The grievance arbitrator found that the CBA provision entitling officers to to a minimum of four hours of overtime pay when called to work outside their regularly scheduled shift applied to officers whose pass days were canceled so they could work the Pittsburgh Marathon. However, the arbitrator entered an award in favor of FOP, reasoning that because the officers were deprived of a full day off and eight hours is the length of a normal workday, the officers were entitled to eight hours’ overtime pay for canceled pass days.
The City appealed the award to the Allegheny Court of Common Pleas, arguing that the arbitrator exceeded her powers by awarding a remedy not provided for in the CBA. Common Pleas agreed with the City and vacated the award. FOP appealed to Commonwealth Court, arguing that the common pleas court could not set aside the arbitrator’s award because the award does not require an illegal act and relates to terms and conditions of employment, and because any error by the arbitrator is at most an error of law.
Commonwealth Court summarized the applicable law as follows:
A police grievance arbitration award may be set aside as exceeding the arbitrator’s powers if the award requires the public employer to commit an illegal act or if the award orders an act that does not relate to terms or conditions of employment. In contrast, mere errors of law are insufficient to set aside such an award as exceeding the arbitrator’s powers. Accordingly, the fact that an arbitrator erroneously interpreted or misapplied language in the collective bargaining agreement in resolving an individual grievance is not a valid basis for vacating an Act 111 arbitration award.
An Act 111 arbitrator may not, however, equitably reform the terms of a collective bargaining agreement under the guise of a grievance arbitration.
Slip Op. at 6-7 (internal citations omitted).
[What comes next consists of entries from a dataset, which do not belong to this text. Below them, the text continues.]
/-! ## Well-formedness: each check refuses an ill-formed term -/

theorem test_ill_formed_short_payload : ¬(Instr.mov 2 [0]).WellFormed := by decide
theorem test_ill_formed_long_payload : ¬(Instr.nop 0 [0]).WellFormed := by decide
theorem test_config_xlen : ¬({ XLEN := 32 } : Config).WellFormed := by decide
theorem test_config_nreg : ¬({ NREG := 12 } : Config).WellFormed := by decide
theorem test_config_opcodes_collide : ¬({ OPC_LDM := 0x01 } : Config).WellFormed := by decide
theorem test_config_regid_collide : ¬({ REGID := [0, 1, 2, 3, 4, 5, 6, 7, 8, 9, 0] } : Config).WellFormed := by decide
theorem test_config_regid_short : ¬({ REGID := [0, 1] } : Config).WellFormed := by decide
theorem test_config_capacities : ¬({ CAP_DATA := 8193 } : Config).WellFormed := by decide
theorem test_hw_well_formed : hw.WellFormed := by decide

/-! ## Decoding: words written out from 30_encoding.md R96 and R103, lowest address first -/

/-- V-DEC-2. -/
theorem test_decode_nop : decode [0x00] = .ok .endOfStream := by decide
/-- V-DEC-1. -/
theorem test_decode_mov : decode [0x01, 0x02, 0x00, 0x01] = .ok (.instr (.mov 2 [0x00, 0x01]) []) := by decide
/-- V-DEC-4: byte 0 is 0000_0010, byte 1 is 0000_0011, then address 0x1234 and register B. -/
theorem test_decode_ldm :
    decode [0b00000010, 0b00000011, 0b00010010, 0b00110100, 0b00000001] =
      .ok (.instr (.ldm 3 [0x12, 0x34, 0x01]) []) := by decide
/-- R103. -/
theorem test_decode_stm :
    decode [0b00000011, 0b00000011, 0b00000000, 0b00010000, 0b00000000] =
      .ok (.instr (.stm 3 [0x00, 0x10, 0x00]) []) := by decide
/-- R103. -/
theorem test_decode_add :
    decode [0b00000100, 0b00000011, 0b00011111, 0b11111111, 0b00001001] =
      .ok (.instr (.add 3 [0x1F, 0xFF, 0x09]) []) := by decide
/-- V-DEC-3. -/
theorem test_decode_illegal : decode [0x05, 0x00] = .error .invalidOpcode ∧ decode [0xFF, 0x00] = .error .invalidOpcode ∧
    decode [0x80, 0x03, 0x00, 0x00, 0x00] = .error .invalidOpcode := by decide
/-- V-DEC-6. -/
theorem test_decode_long_length :
    decode [0x01, 0x04, 0x00, 0x2A, 0xEE, 0xEE] = .ok (.instr (.mov 4 [0x00, 0x2A, 0xEE, 0xEE]) []) := by decide
/-- V-MOV-6b: with eleven slots the byte 0x0A names DP. -/
theorem test_regDecode_dp : regDecode hw 0x0A = none ∧ (regDecode { NREG := 11 } 0x0A).map Fin.val = some 10 := by decide
/-- The opcode table's rows, each by its word: NOP, and MOV with its canonical length, register A and immediate 1. -/
theorem test_table_words : decodeTableWord 8 0x00 = some (.nop 0 []) ∧
    decodeTableWord 32 0x01000201 = some (.mov 2 [0x00, 0x01]) ∧
    decodeTableWord 40 0x0134120302 = some (.ldm 3 [0x12, 0x34, 0x01]) ∧
    decodeTableWord 8 0x05 = none := by decide
/-- A table word that gives the opcode byte alone has length byte 0. -/
theorem test_table_opcode_byte_only : decodeTableWord 8 0x03 = some (.stm 0 []) := by decide

/-- V-DEC-11, V-DEC-12, V-DEC-13, V-DEC-14. -/
theorem test_decode_at_the_end :
    decodeAt (mem 16380 [0x01, 0x02, 0x00, 0x01] 0 []) 16380 = .ok (.instr (.mov 2 [0x00, 0x01]) []) ∧
    decodeAt (mem 16381 [0x01, 0x02, 0x00] 0 []) 16381 = .error .outOfBounds ∧
    decodeAt (mem 16382 [0x01, 0x00] 0 []) 16382 = .ok (.instr (.mov 0 []) []) ∧
    decodeAt (mem 16382 [0x01, 0x01] 0 []) 16382 = .error .outOfBounds := by decide
/-- V-DEC-15, V-DEC-16, V-DEC-17, V-DEC-18, V-DEC-19. -/
theorem test_decode_at_the_edge :
    decodeAt (mem 16383 [0x00] 0 []) 16383 = .ok .endOfStream ∧
    decodeAt (mem 16383 [0x07] 0 []) 16383 = .error .invalidOpcode ∧
    decodeAt (mem 16383 [0x01] 0 []) 16383 = .error (.abort .edgeAccess) ∧
    decodeAt State.reset.mem 16384 = .error (.abort .edgeAccess) ∧
    decodeAt State.reset.mem 16385 = .error .outOfBounds := by decide

/-! ## One instruction, one step -/

/-- V-NOP-1: the first step after reset halts, PC unchanged. -/
theorem test_nop_halts : (nextOf (step State.reset)).map (fun t => (t.run, t.pc)) = some (.halted, 0) := by decide
/-- V-NOP-6: the executor port, with operand bytes. -/
theorem test_nop_executed : (nextOf (exec (.nop 3 [1, 2, 3]) (at' 0x20 State.reset.mem))).map State.pc = some 0x25 := by
  decide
Commonwealth Court agreed with FOP that the arbitrator’s award does not require an illegal act by the City and that it relates to terms and conditions of employment, as it concerns compensation and hours of employment. However, the court found that the arbitrator here did not “merely misapply language in the collective bargaining agreement in resolving an individual grievance” – the award “reformed the CBA to add a provision for compensation for loss of pass day that is not in the CBA and made this ruling as to all affected officers in the bargaining unit.” Slip Op. at 9. Commonwealth Court agreed with the trial court that the arbitrator erred by failing to base her award on a provision of the CBA related to compensation, overtime, or callouts, thereby creating a remedy “that she acknowledged did not exist in the CBA.” Slip Op. at 9-10. While “such an addition to the CBA is the function of an interest arbitration,” – namely, the issuance an award applicable to all police officers in the bargaining unit, not just the grievants – Commonwealth Court affirmed common pleas order, reasoning that the award here exceeded the arbitrator’s powers in this grievance arbitration. Slip Op. at 10.
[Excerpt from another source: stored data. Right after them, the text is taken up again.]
-- ==== Sys2Proof/Machine/SectionCodec.lean ====
section
/-!
DEFINITION. The section codec: SENC and SDEC (spec/41_section_codec.md R120, R125). The formulas are
applied as written to every descriptor, well-formed or not (R126, R127).
-/

namespace Sys2Proof.Machine

/-- `SENC(val, sec)` (R120): the range check first, then the placed pattern with its parity bit. -/
def sectionEncode (val : Value) (d : SectionDesc) : Except Error Carrier :=
  if d.max ≤ val then .error (.range none)
  else
    let placed := place d (pulseEncode val (activeCount d))
    .ok (placed ||| parityBit d placed)

/-- `SDEC(car, sec)` (R125): the parity check first, then the value, with no range check (R130). -/
def sectionDecode (car : Carrier) (d : SectionDesc) : Except Error Value :=
  if parityFails d car then .error (.parity none)
  else .ok (pulseDecode (extract d car) (activeCount d))

/-- SENC (R120). -/
def execSenc (val : Value) (d : SectionDesc) (s : State) : Host.Outcome State Fault Refusal :=
  .next (answer s ((sectionEncode val d).map Result.carrier))

/-- SDEC (R125). -/
def execSdec (car : Carrier) (d : SectionDesc) (s : State) : Host.Outcome State Fault Refusal :=
  .next (answer s ((sectionDecode car d).map Result.value))

end Sys2Proof.Machine
end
The Supreme Court of Pennsylvania granted allocatur on the following issue:
Did the Commonwealth Court ignore this Supreme Court’s existing mandate to defer to a grievance arbitrator’s straightforward interpretation of contract language by mislabeling her award the construction of an equitable result, thereby weakening the general assembly’s intent for Act 111 awards to create a final and binding resolution of contract disputes?